Dataset records
theorem submitBit_ran (b : Bool) {s : State} (hl : s.cfg.legal = true) (hb : BufInv s) (hf : s.fatal = false) (hc : s.bitCount.toNat ≤ 7) :
    Ran (decide (endsSequence s)) (bitFragments b s) s (submitBit b s) (BitPost b s) := by
  unfold submitBit bitFragments
  rcases hv : s.cfg.verbosity
  · exact storeBit_ran b hb hf hc
  · refine Ran.emit hb hf (fun u _ h => ?_) (fun u h0 _ => by rw [fits_bit hl] at h0; cases h0)
    have r := h.regs
    have hrun := storeBit_ran b h.bufInv h.fatal (by rw [r.bitCount]; exact hc)
    have hbf : byteFragment (u.withBits (u.bits.set 7 b)) = byteFragment (s.withBits (s.bits.set 7 b)) := by
      simp [byteFragment, r.cfg, r.bits]
    have hst : storeFragments b u = storeFragments b s := by
      simp only [storeFragments, r.bitCount, hbf, completionFragments_congr r]
    have he : endsSequence u ↔ endsSequence s := by rw [endsSequence, endsSequence, r.bitCount, seqCompletes_congr r]
    rw [hst, decide_eq_decide.mpr he] at hrun
    refine hrun.imp fun t hp => ?_
    refine ⟨⟨hp.kept.riseTs.trans r.riseTs, hp.kept.inputs.trans r.inputs⟩, hp.err.trans r.err, ?_, ?_, ?_, ?_, ?_⟩
    · intro h8
      rw [hp.bits (by rw [r.bitCount]; exact h8)]
      simp [r.bits, r.bitCount]
    · intro h7
      obtain ⟨p1, p2, p3, p4, p5⟩ := hp.onMid (by rw [r.bitCount]; exact h7)
      exact ⟨p1, p2.trans r.phase, p3.trans r.frameIndex, p4.trans r.framePos, by rw [p5, r.bitCount]⟩
    · intro h7 hft
      obtain ⟨p1, p2, p3, p4⟩ := hp.onFatal (r.bitCount.trans h7) hft
      exact ⟨p1.trans r.phase, p2.trans r.frameIndex, p3, by rw [p4, hbf, r.cfg, r.framePos]⟩
    · intro h7 hft hs
      exact hp.onSeq (r.bitCount.trans h7) hft ((seqCompletes_congr r).mpr hs)
    · intro h7 hft hs
      obtain ⟨p1, p2, p3, p4⟩ := hp.onByte (r.bitCount.trans h7) hft fun h => hs ((seqCompletes_congr r).mp h)
      exact ⟨p1.trans r.phase, p2.trans r.frameIndex, by rw [p3, r.framePos], p4⟩

/-! ### The other symbols -/

/-- The warning of a boundary that discards bits (60 R162). -/
theorem warnIncomplete_err (s : State) :
    (warnIncomplete s).err = s.err ++ (if s.bitCount = 0 then [] else [⟨.incomplete, s.bitCount.zeroExtend 32⟩]) := by
  unfold warnIncomplete
  by_cases h : s.bitCount = 0
  · rw [if_neg (not_not.mpr h), if_pos h, List.append_nil]
  · rw [if_pos h, if_neg h, raiseWarn_err]

theorem warnIncomplete_same (s : State) : SameBuf s (warnIncomplete s) ∧ Kept s (warnIncomplete s) ∧ (warnIncomplete s).phase = s.phase ∧
    (warnIncomplete s).frameIndex = s.frameIndex ∧ (warnIncomplete s).bits = s.bits := by
  unfold warnIncomplete
  split
  · exact ⟨⟨rfl, rfl, rfl, rfl, rfl, rfl⟩, ⟨rfl, rfl⟩, rfl, rfl, rfl⟩
  · exact ⟨SameBuf.refl s, ⟨rfl, rfl⟩, rfl, rfl, rfl⟩

/-- The registers a handler leaves, given in full. -/
structure RegsPost (s t : State) (phase : Phase) (frameIndex framePos : BitVec 8) (bitCount : BitVec 4) (err : List Warning) : Prop where
  kept : Kept s t
  bits : t.bits = s.bits
  phase : t.phase = phase
  frameIndex : t.frameIndex = frameIndex
  framePos : t.framePos = framePos
  bitCount : t.bitCount = bitCount
  err : t.err = err

theorem handleMsgStart_ran {s : State} (hb : BufInv s) (hf : s.fatal = false) :
    Ran false [.msg] s (handleMsgStart s) fun t => RegsPost s t (if s.cfg.strictness = .permissive then .inMsg else .preConf) 0 0 0
      (s.err ++ if s.bitCount = 0 then [] else [⟨.incomplete, s.bitCount.zeroExtend 32⟩]) := by
  obtain ⟨h1, h2, -, -, h5⟩ := warnIncomplete_same s
  have he := warnIncomplete_err s
  have hr : SameBuf s ((warnIncomplete s).zeroCounters.withPhase (if s.cfg.strictness = .permissive then .inMsg else .preConf)) :=
    h1.trans ⟨rfl, rfl, rfl, rfl, rfl, rfl⟩
  refine Ran.rebase hb hf hr ?_
  simp only [handleMsgStart, State.zeroCounters_cfg, h1.cfg]
  have post : ∀ t, SameRegs ((warnIncomplete s).zeroCounters.withPhase (if s.cfg.strictness = .permissive then .inMsg else .preConf)) t →
      RegsPost s t (if s.cfg.strictness = .permissive then .inMsg else .preConf) 0 0 0
        (s.err ++ if s.bitCount = 0 then [] else [⟨.incomplete, s.bitCount.zeroExtend 32⟩]) := fun t r =>
    ⟨⟨r.riseTs.trans h2.riseTs, r.inputs.trans h2.inputs⟩, r.bits.trans h5, r.phase, r.frameIndex, r.framePos, r.bitCount, r.err.trans he⟩
  exact Ran.emitLast (hr.bufInv hb) (hr.fatal.trans hf) (fun t h => post t h.regs) (fun t _ h => post t h.regs)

## [Problem requirements]
Restate the records word for word, leaving nothing out.

## [Task result]
theorem submitBit_ran (b : Bool) {s : State} (hl : s.cfg.legal = true) (hb : BufInv s) (hf : s.fatal = false) (hc : s.bitCount.toNat ≤ 7) :
    Ran (decide (endsSequence s)) (bitFragments b s) s (submitBit b s) (BitPost b s) := by
  unfold submitBit bitFragments
  rcases hv : s.cfg.verbosity
  · exact storeBit_ran b hb hf hc
  · refine Ran.emit hb hf (fun u _ h => ?_) (fun u h0 _ => by rw [fits_bit hl] at h0; cases h0)
    have r := h.regs
    have hrun := storeBit_ran b h.bufInv h.fatal (by rw [r.bitCount]; exact hc)
    have hbf : byteFragment (u.withBits (u.bits.set 7 b)) = byteFragment (s.withBits (s.bits.set 7 b)) := by
      simp [byteFragment, r.cfg, r.bits]
    have hst : storeFragments b u = storeFragments b s := by
      simp only [storeFragments, r.bitCount, hbf, completionFragments_congr r]
    have he : endsSequence u ↔ endsSequence s := by rw [endsSequence, endsSequence, r.bitCount, seqCompletes_congr r]
    rw [hst, decide_eq_decide.mpr he] at hrun
    refine hrun.imp fun t hp => ?_
    refine ⟨⟨hp.kept.riseTs.trans r.riseTs, hp.kept.inputs.trans r.inputs⟩, hp.err.trans r.err, ?_, ?_, ?_, ?_, ?_⟩
    · intro h8
      rw [hp.bits (by rw [r.bitCount]; exact h8)]
      simp [r.bits, r.bitCount]
    · intro h7
      obtain ⟨p1, p2, p3, p4, p5⟩ := hp.onMid (by rw [r.bitCount]; exact h7)
      exact ⟨p1, p2.trans r.phase, p3.trans r.frameIndex, p4.trans r.framePos, by rw [p5, r.bitCount]⟩
    · intro h7 hft
      obtain ⟨p1, p2, p3, p4⟩ := hp.onFatal (r.bitCount.trans h7) hft
      exact ⟨p1.trans r.phase, p2.trans r.frameIndex, p3, by rw [p4, hbf, r.cfg, r.framePos]⟩
    · intro h7 hft hs
      exact hp.onSeq (r.bitCount.trans h7) hft ((seqCompletes_congr r).mpr hs)
    · intro h7 hft hs
      obtain ⟨p1, p2, p3, p4⟩ := hp.onByte (r.bitCount.trans h7) hft fun h => hs ((seqCompletes_congr r).mp h)
      exact ⟨p1.trans r.phase, p2.trans r.frameIndex, by rw [p3, r.framePos], p4⟩

/-! ### The other symbols -/

/-- The warning of a boundary that discards bits (60 R162). -/
theorem warnIncomplete_err (s : State) :
    (warnIncomplete s).err = s.err ++ (if s.bitCount = 0 then [] else [⟨.incomplete, s.bitCount.zeroExtend 32⟩]) := by
  unfold warnIncomplete
  by_cases h : s.bitCount = 0
  · rw [if_neg (not_not.mpr h), if_pos h, List.append_nil]
  · rw [if_pos h, if_neg h, raiseWarn_err]

theorem warnIncomplete_same (s : State) : SameBuf s (warnIncomplete s) ∧ Kept s (warnIncomplete s) ∧ (warnIncomplete s).phase = s.phase ∧
    (warnIncomplete s).frameIndex = s.frameIndex ∧ (warnIncomplete s).bits = s.bits := by
  unfold warnIncomplete
  split
  · exact ⟨⟨rfl, rfl, rfl, rfl, rfl, rfl⟩, ⟨rfl, rfl⟩, rfl, rfl, rfl⟩
  · exact ⟨SameBuf.refl s, ⟨rfl, rfl⟩, rfl, rfl, rfl⟩

/-- The registers a handler leaves, given in full. -/
structure RegsPost (s t : State) (phase : Phase) (frameIndex framePos : BitVec 8) (bitCount : BitVec 4) (err : List Warning) : Prop where
  kept : Kept s t
  bits : t.bits = s.bits
  phase : t.phase = phase
  frameIndex : t.frameIndex = frameIndex
  framePos : t.framePos = framePos
  bitCount : t.bitCount = bitCount
  err : t.err = err

theorem handleMsgStart_ran {s : State} (hb : BufInv s) (hf : s.fatal = false) :
    Ran false [.msg] s (handleMsgStart s) fun t => RegsPost s t (if s.cfg.strictness = .permissive then .inMsg else .preConf) 0 0 0
      (s.err ++ if s.bitCount = 0 then [] else [⟨.incomplete, s.bitCount.zeroExtend 32⟩]) := by
  obtain ⟨h1, h2, -, -, h5⟩ := warnIncomplete_same s
  have he := warnIncomplete_err s
  have hr : SameBuf s ((warnIncomplete s).zeroCounters.withPhase (if s.cfg.strictness = .permissive then .inMsg else .preConf)) :=
    h1.trans ⟨rfl, rfl, rfl, rfl, rfl, rfl⟩
  refine Ran.rebase hb hf hr ?_
  simp only [handleMsgStart, State.zeroCounters_cfg, h1.cfg]
  have post : ∀ t, SameRegs ((warnIncomplete s).zeroCounters.withPhase (if s.cfg.strictness = .permissive then .inMsg else .preConf)) t →
      RegsPost s t (if s.cfg.strictness = .permissive then .inMsg else .preConf) 0 0 0
        (s.err ++ if s.bitCount = 0 then [] else [⟨.incomplete, s.bitCount.zeroExtend 32⟩]) := fun t r =>
    ⟨⟨r.riseTs.trans h2.riseTs, r.inputs.trans h2.inputs⟩, r.bits.trans h5, r.phase, r.frameIndex, r.framePos, r.bitCount, r.err.trans he⟩
  exact Ran.emitLast (hr.bufInv hb) (hr.fatal.trans hf) (fun t h => post t h.regs) (fun t _ h => post t h.regs)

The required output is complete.